--- Materials provided ---

/-- The request of a channel. -/
def fschIx (i : Fin 8) (c : Fin 16) : Fin 128 := ⟨16 * i.val + c.val, by omega⟩
def State.fschReq (s : State) (i : Fin 8) (c : Fin 16) : FschReq := s.fsch[fschIx i c]
def State.setFsch (s : State) (i : Fin 8) (c : Fin 16) (f : FschReq → FschReq) : State :=
  { s with fsch := s.fsch.set (fschIx i c) (f s.fsch[fschIx i c]) }
def State.fschArmed (s : State) (i : Fin 8) (c : Fin 16) : Bool := s.flag (P.fsch i) (F.FSCH_CTRL_GO c)

/-- The transitions of a request: τ, and τ + WIDTH with the opposite level. -/
def FschReq.count (r : FschReq) : Nat := if r.width = 0 then 1 else 2
def FschReq.tick (r : FschReq) (k : Nat) : Nat := if k = 0 then r.tau else r.tau + r.width
def FschReq.lvl (r : FschReq) (k : Nat) : Bool := if k = 0 then r.level else !r.level

/-- GO (R292). -/
def State.fschGo (s : State) (i : Fin 8) (c : Fin 16) (level : Bool) : State :=
  let pg := P.fsch i
  let tau := s.rd64 pg (R.FSCH_TICK_LO c)
  let w := bits (s.rd (pg + R.FSCH_WIDTH c)) 0 31
  let s := s.setb pg (F.FSCH_CTRL_LEVEL c) level
  if s.fschArmed i c then s.setb pg (F.FSCH_STAT_REFUSED c) true
  else if tau ≤ s.now then s.setb pg (F.FSCH_STAT_LATE c) true
  else (s.setb pg (F.FSCH_CTRL_GO c) true).setFsch i c fun _ =>
    { tau := tau, width := w, level := level, handled := 0, last := tau + w }

def execFschGo (s : Fin 8) (c : Fin 16) (level : Bool) (st : State) : Out := .next (st.fschGo s c level)

/-- CANCEL withdraws the transitions not yet sent; a request with none sent ends (R292). -/
def State.fschCancel (s : State) (i : Fin 8) (c : Fin 16) : State :=
  let r := s.fschReq i c
  if !s.fschArmed i c then s
  else if r.handled = 0 then s.setb (P.fsch i) (F.FSCH_CTRL_GO c) false
  else s.setFsch i c fun r => { r with last := if r.handled < r.count then r.tick (r.handled - 1) else r.last, handled := r.count }

def execFschCancel (s : Fin 8) (c : Fin 16) (st : State) : Out := .next (st.fschCancel s c)

/-- TRACK_REACH in ticks; values below 1,000 act as 1,000 (Table 11-12). -/
def State.reach (s : State) : Nat := max 1000 (s.fld P.track F.TRACK_REACH_REACH)

/-- OUT_SCHED records enter the queue of the Slate's link. -/
def State.queueOut (s : State) (i : Fin 8) (level : Bool) (c t : Nat) : State :=
  s.setLink i fun l => { l with outq := l.outq ++ [.outSched level c (t % 2 ^ 32)] }

/-- The tick of the next transition minus TRACK_REACH is reached: it is sent, or inhibited and counted (R292, R293). -/
def State.fschSend (s : State) (i : Fin 8) (c : Fin 16) : State :=
  let r := s.fschReq i c
  if !s.fschArmed i c ∨ r.count ≤ r.handled ∨ s.now + s.reach < r.tick r.handled then s
  else
    let s' := s.setFsch i c fun r => { r with handled := r.handled + 1 }
    if s.inhibited F.TIME_INH_CFG_FIO || !s.flag P.time (F.TIME_ALIGN_ALIGNED i) then
      ((s'.inc (P.fsch i) F.FSCH_INH_CNT_COUNT).setb (P.fsch i) (F.FSCH_STAT_INHIBIT c) true).err (P.fsch i) E.fsch_INHIBIT
    else s'.queueOut i (r.lvl r.handled) c (r.tick r.handled)

def execFschSend (s : Fin 8) (c : Fin 16) (st : State) : Out := .next (st.fschSend s c)

/-- The last transition tick is reached: DONE (R292). -/
def execFschDone (s : Fin 8) (c : Fin 16) (st : State) : Out :=
  .next (
    let r := st.fschReq s c
    if st.fschArmed s c ∧ r.count ≤ r.handled ∧ r.last ≤ st.now then
      (st.setb (P.fsch s) (F.FSCH_CTRL_GO c) false).setb (P.fsch s) (F.FSCH_STAT_DONE c) true
    else st)

end Sys2Proof.Machine
end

---

◆ Instructions to follow ◆
Only lines holding the string "fschCancel" are wanted; gather each one from the entries above.

◆ Finished exercise ◆
def State.fschCancel (s : State) (i : Fin 8) (c : Fin 16) : State :=
def execFschCancel (s : Fin 8) (c : Fin 16) (st : State) : Out := .next (st.fschCancel s c)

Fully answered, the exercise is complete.